+++ TASK MATERIAL

-- ==== Sys2Proof/Laws/Queue4.lean ====
section
/-! SUPPORT. Every operation and meaning leaves the queue of commands as it is. The operations and meanings of Scribe, Buses. -/

namespace Sys2Proof.Machine

theorem changeFlags_pending (k : Nat) (tog : Nat) (low : Nat) (up : Nat) (s : State) : (changeFlags k tog low up s).pending = s.pending := by
  unfold changeFlags
  simp only [↓setF_pending, ↓onScribe_pending]

theorem clockFlagToggle_pending (n : Nat) (l : Latched) (s : State) : (Clock.state (clockFlagToggle n l s)).pending = s.pending := by
  unfold clockFlagToggle
  split <;> simp only [↓changeFlags_pending, Clock.state]

theorem execFlagToggle_pending (e : Fin 64) (s : State) : (stateOr (execFlagToggle e s) s).pending = s.pending := by
  unfold execFlagToggle
  simp only [↓runClock_pending, ↓clockFlagToggle_pending, stateOr_next, implies_true]

theorem setY_pending (n : Nat) (v : Word) (s : State) : (setY n v s).pending = s.pending := by
  unfold setY
  simp only [↓putEng_pending]

theorem writeLane_pending (n : Nat) (i : Nat) (dir : Bool) (bit : Bool) (s : State) : (writeLane n i dir bit s).pending = s.pending := by
  unfold writeLane
  simp only [↓setB_pending, ↓refreshPin_pending, ↓putBit_pending, apply_ite State.pending, ite_self]

theorem writeLanes_pending (n : Nat) (dir : Bool) (mask : Nat) (width : Nat) (v : Nat) (s : State) : (writeLanes n dir mask width v s).pending = s.pending := by
  unfold writeLanes
  simp only [↓writeLane_pending, apply_ite State.pending, ite_self, implies_true, foldl_pending]

theorem clockMove_pending (n : Nat) (l : Latched) (s : State) : (Clock.state (clockMove n l s)).pending = s.pending := by
  unfold clockMove
  grind [setX_pending, setY_pending, setIsc_pending, setIsr_pending, setOsc_pending, setOsr_pending, writeLanes_pending, stateOr, Clock.state, fresh, foldl_pending]

theorem execScribeMove_pending (e : Fin 64) (s : State) : (stateOr (execScribeMove e s) s).pending = s.pending := by
  unfold execScribeMove
  simp only [↓runClock_pending, ↓clockMove_pending, stateOr_next, implies_true]

theorem clockFlagRaise_pending (n : Nat) (l : Latched) (s : State) : (Clock.state (clockFlagRaise n l s)).pending = s.pending := by
  unfold clockFlagRaise
  split <;> simp only [↓changeFlags_pending, Clock.state]

theorem execFlagRaise_pending (e : Fin 64) (s : State) : (stateOr (execFlagRaise e s) s).pending = s.pending := by
  unfold execFlagRaise
  simp only [↓runClock_pending, ↓clockFlagRaise_pending, stateOr_next, implies_true]

theorem writeInject_pending (n : Nat) (v : Word) (s : State) : (writeInject n v s).pending = s.pending := by
  unfold writeInject
  simp only [↓countPart_pending, ↓setB_pending, ↓onEng_pending, apply_ite State.pending, ite_self]

theorem execInject_pending (m : Master) (e : Fin 64) (v : Word) (s : State) : (stateOr (execInject m e v s) s).pending = s.pending := by
  unfold execInject
  simp only [↓guardWrite_pending, ↓writeInject_pending, stateOr_next, implies_true]

theorem emptyFifos_pending (n : Nat) (s : State) : (emptyFifos n s).pending = s.pending := by
  unfold emptyFifos
  simp only [↓bumpN_pending, ↓onEng_pending]

theorem writeEngineReg_pending (n : Nat) (r : EngineReg) (v : Word) (s : State) : (writeEngineReg n r v s).pending = s.pending := by
  unfold writeEngineReg
  (repeat' split) <;> simp only [↓setB_pending, ↓countPart_pending, ↓setX_pending, ↓setOsc_pending, ↓setIsc_pending, ↓plainWrite_pending, ↓emptyFifos_pending, apply_ite State.pending, ite_self]

theorem execEngineStateWrite_pending (m : Master) (e : Fin 64) (r : EngineReg) (v : Word) (s : State) : (stateOr (execEngineStateWrite m e r v s) s).pending = s.pending := by
  unfold execEngineStateWrite
  simp only [↓guardWrite_pending, ↓writeEngineReg_pending, stateOr_next, implies_true]

theorem pullInto_pending (n : Nat) (dst : Nat) (w : Word) (s : State) : (pullInto n dst w s).pending = s.pending := by
  unfold pullInto
  simp only [↓setOsc_pending, ↓setOsr_pending, ↓setX_pending, ↓setY_pending, apply_ite State.pending, ite_self]
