theorem lockAndPerform_pending (r : Request) (s : State) : (lockAndPerform r s).pending = s.pending := by
  unfold lockAndPerform
  simp only [↓perform_pending, ↓takeLock_pending]

theorem startWaiter_pending (s : State) : (startWaiter s).pending = s.pending := by
  unfold startWaiter
  (repeat' split) <;> simp only [↓perform_pending, ↓onBridge_pending, ↓lockAndPerform_pending]

theorem execLockWaiterGrant_pending (s : State) : (stateOr (execLockWaiterGrant s) s).pending = s.pending := by
  unfold execLockWaiterGrant
  simp only [↓startWaiter_pending, apply_ite State.pending, ite_self, stateOr_next]

theorem writeBeat_pending (c : Current) (b : Nat × Nat) (s : State) : (writeBeat c b s).1.pending = s.pending := by
  unfold writeBeat
  simp only [↓consumePoison_pending, ↓busWrite_pending, apply_ite State.pending, ite_self]

theorem writePiece_pending (c : Current) (p : Nat × Nat) (s : State) : (writePiece c p s).1.pending = s.pending := by
  unfold writePiece
  split
  · rename_i t r e
    obtain ⟨b, _, hb⟩ := List.exists_of_findSome?_eq_some e
    rcases h : (writeBeat c b s).2 with _ | q
    · rw [h] at hb; cases hb
    · rw [h] at hb; cases hb; exact writeBeat_pending _ _ _
  · exact foldl_pending _ (fun x b => writeBeat_pending _ _ _) _ _

theorem closeRequest_pending (c : Current) (failed : Bool) (s : State) : (closeRequest c failed s).pending = s.pending := by
  unfold closeRequest
  simp only [↓endRequest_pending, ↓onBridge_pending, ↓releaseLock_pending, apply_ite State.pending, ite_self]

theorem refuseRequest_pending (reason : Nat) (cause : Nat) (pieces : Nat) (data : DWord) (pois : Bool) (e : Envelope) (s : State) : (refuseRequest reason cause pieces data pois e s).pending = s.pending := by
  unfold refuseRequest
  simp only [↓bump_pending, ↓sendNdn_pending, apply_ite State.pending, ite_self]

theorem refuseWhole_pending (r : Reason) (e : Envelope) (s : State) : (refuseWhole r e s).pending = s.pending := by
  unfold refuseWhole
  simp only [↓refuseRequest_pending]

theorem failPiece_pending (c : Current) (r : Reason) (s : State) : (failPiece c r s).pending = s.pending := by
  unfold failPiece
  simp only [↓closeRequest_pending, ↓refuseWhole_pending, ↓refuseRequest_pending, apply_ite State.pending, ite_self]

theorem answerDone_pending (e : Envelope) (bytes : List Byte) (pois : BitVec 32) (s : State) : (answerDone e bytes pois s).pending = s.pending := by
  unfold answerDone
  simp only [↓bump_pending, ↓sendOrWait_pending, apply_ite State.pending, ite_self]

theorem foundWord_pending (f : Found) (a : Nat) (s : State) : (foundWord f a s).pending = s.pending := by
  unfold foundWord
  split <;> simp only [↓freshError_pending, ↓correctedWord_pending, apply_ite State.pending, ite_self]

++++++

### WHAT YOU SHOULD DO
Reproduce the records above in full, without altering a single character.

### ANSWER BOX
-- ==== Sys2Proof/Laws/Queue4.lean ====
section
/-! SUPPORT. Every operation and meaning leaves the queue of commands as it is. The operations and meanings of Scribe, Buses. -/

namespace Sys2Proof.Machine

theorem changeFlags_pending (k : Nat) (tog : Nat) (low : Nat) (up : Nat) (s : State) : (changeFlags k tog low up s).pending = s.pending := by
  unfold changeFlags
  simp only [↓setF_pending, ↓onScribe_pending]

theorem clockFlagToggle_pending (n : Nat) (l : Latched) (s : State) : (Clock.state (clockFlagToggle n l s)).pending = s.pending := by
  unfold clockFlagToggle
  split <;> simp only [↓changeFlags_pending, Clock.state]

theorem execFlagToggle_pending (e : Fin 64) (s : State) : (stateOr (execFlagToggle e s) s).pending = s.pending := by
  unfold execFlagToggle
  simp only [↓runClock_pending, ↓clockFlagToggle_pending, stateOr_next, implies_true]

theorem setY_pending (n : Nat) (v : Word) (s : State) : (setY n v s).pending = s.pending := by
  unfold setY
  simp only [↓putEng_pending]

theorem writeLane_pending (n : Nat) (i : Nat) (dir : Bool) (bit : Bool) (s : State) : (writeLane n i dir bit s).pending = s.pending := by
  unfold writeLane
  simp only [↓setB_pending, ↓refreshPin_pending, ↓putBit_pending, apply_ite State.pending, ite_self]

theorem writeLanes_pending (n : Nat) (dir : Bool) (mask : Nat) (width : Nat) (v : Nat) (s : State) : (writeLanes n dir mask width v s).pending = s.pending := by
  unfold writeLanes
  simp only [↓writeLane_pending, apply_ite State.pending, ite_self, implies_true, foldl_pending]

theorem clockMove_pending (n : Nat) (l : Latched) (s : State) : (Clock.state (clockMove n l s)).pending = s.pending := by
  unfold clockMove
  grind [setX_pending, setY_pending, setIsc_pending, setIsr_pending, setOsc_pending, setOsr_pending, writeLanes_pending, stateOr, Clock.state, fresh, foldl_pending]

theorem execScribeMove_pending (e : Fin 64) (s : State) : (stateOr (execScribeMove e s) s).pending = s.pending := by
  unfold execScribeMove
  simp only [↓runClock_pending, ↓clockMove_pending, stateOr_next, implies_true]

theorem clockFlagRaise_pending (n : Nat) (l : Latched) (s : State) : (Clock.state (clockFlagRaise n l s)).pending = s.pending := by
  unfold clockFlagRaise
  split <;> simp only [↓changeFlags_pending, Clock.state]

theorem execFlagRaise_pending (e : Fin 64) (s : State) : (stateOr (execFlagRaise e s) s).pending = s.pending := by
  unfold execFlagRaise
  simp only [↓runClock_pending, ↓clockFlagRaise_pending, stateOr_next, implies_true]

theorem writeInject_pending (n : Nat) (v : Word) (s : State) : (writeInject n v s).pending = s.pending := by
  unfold writeInject
  simp only [↓countPart_pending, ↓setB_pending, ↓onEng_pending, apply_ite State.pending, ite_self]

theorem execInject_pending (m : Master) (e : Fin 64) (v : Word) (s : State) : (stateOr (execInject m e v s) s).pending = s.pending := by
  unfold execInject
  simp only [↓guardWrite_pending, ↓writeInject_pending, stateOr_next, implies_true]

theorem emptyFifos_pending (n : Nat) (s : State) : (emptyFifos n s).pending = s.pending := by
  unfold emptyFifos
  simp only [↓bumpN_pending, ↓onEng_pending]

theorem writeEngineReg_pending (n : Nat) (r : EngineReg) (v : Word) (s : State) : (writeEngineReg n r v s).pending = s.pending := by
  unfold writeEngineReg
  (repeat' split) <;> simp only [↓setB_pending, ↓countPart_pending, ↓setX_pending, ↓setOsc_pending, ↓setIsc_pending, ↓plainWrite_pending, ↓emptyFifos_pending, apply_ite State.pending, ite_self]

theorem execEngineStateWrite_pending (m : Master) (e : Fin 64) (r : EngineReg) (v : Word) (s : State) : (stateOr (execEngineStateWrite m e r v s) s).pending = s.pending := by
  unfold execEngineStateWrite
  simp only [↓guardWrite_pending, ↓writeEngineReg_pending, stateOr_next, implies_true]

theorem pullInto_pending (n : Nat) (dst : Nat) (w : Word) (s : State) : (pullInto n dst w s).pending = s.pending := by
  unfold pullInto
  simp only [↓setOsc_pending, ↓setOsr_pending, ↓setX_pending, ↓setY_pending, apply_ite State.pending, ite_self]
theorem lockAndPerform_pending (r : Request) (s : State) : (lockAndPerform r s).pending = s.pending := by
  unfold lockAndPerform
  simp only [↓perform_pending, ↓takeLock_pending]

theorem startWaiter_pending (s : State) : (startWaiter s).pending = s.pending := by
  unfold startWaiter
  (repeat' split) <;> simp only [↓perform_pending, ↓onBridge_pending, ↓lockAndPerform_pending]

theorem execLockWaiterGrant_pending (s : State) : (stateOr (execLockWaiterGrant s) s).pending = s.pending := by
  unfold execLockWaiterGrant
  simp only [↓startWaiter_pending, apply_ite State.pending, ite_self, stateOr_next]

theorem writeBeat_pending (c : Current) (b : Nat × Nat) (s : State) : (writeBeat c b s).1.pending = s.pending := by
  unfold writeBeat
  simp only [↓consumePoison_pending, ↓busWrite_pending, apply_ite State.pending, ite_self]

theorem writePiece_pending (c : Current) (p : Nat × Nat) (s : State) : (writePiece c p s).1.pending = s.pending := by
  unfold writePiece
  split
  · rename_i t r e
    obtain ⟨b, _, hb⟩ := List.exists_of_findSome?_eq_some e
    rcases h : (writeBeat c b s).2 with _ | q
    · rw [h] at hb; cases hb
    · rw [h] at hb; cases hb; exact writeBeat_pending _ _ _
  · exact foldl_pending _ (fun x b => writeBeat_pending _ _ _) _ _

theorem closeRequest_pending (c : Current) (failed : Bool) (s : State) : (closeRequest c failed s).pending = s.pending := by
  unfold closeRequest
  simp only [↓endRequest_pending, ↓onBridge_pending, ↓releaseLock_pending, apply_ite State.pending, ite_self]

theorem refuseRequest_pending (reason : Nat) (cause : Nat) (pieces : Nat) (data : DWord) (pois : Bool) (e : Envelope) (s : State) : (refuseRequest reason cause pieces data pois e s).pending = s.pending := by
  unfold refuseRequest
  simp only [↓bump_pending, ↓sendNdn_pending, apply_ite State.pending, ite_self]

theorem refuseWhole_pending (r : Reason) (e : Envelope) (s : State) : (refuseWhole r e s).pending = s.pending := by
  unfold refuseWhole
  simp only [↓refuseRequest_pending]

theorem failPiece_pending (c : Current) (r : Reason) (s : State) : (failPiece c r s).pending = s.pending := by
  unfold failPiece
  simp only [↓closeRequest_pending, ↓refuseWhole_pending, ↓refuseRequest_pending, apply_ite State.pending, ite_self]

theorem answerDone_pending (e : Envelope) (bytes : List Byte) (pois : BitVec 32) (s : State) : (answerDone e bytes pois s).pending = s.pending := by
  unfold answerDone
  simp only [↓bump_pending, ↓sendOrWait_pending, apply_ite State.pending, ite_self]

theorem foundWord_pending (f : Found) (a : Nat) (s : State) : (foundWord f a s).pending = s.pending := by
  unfold foundWord
  split <;> simp only [↓freshError_pending, ↓correctedWord_pending, apply_ite State.pending, ite_self]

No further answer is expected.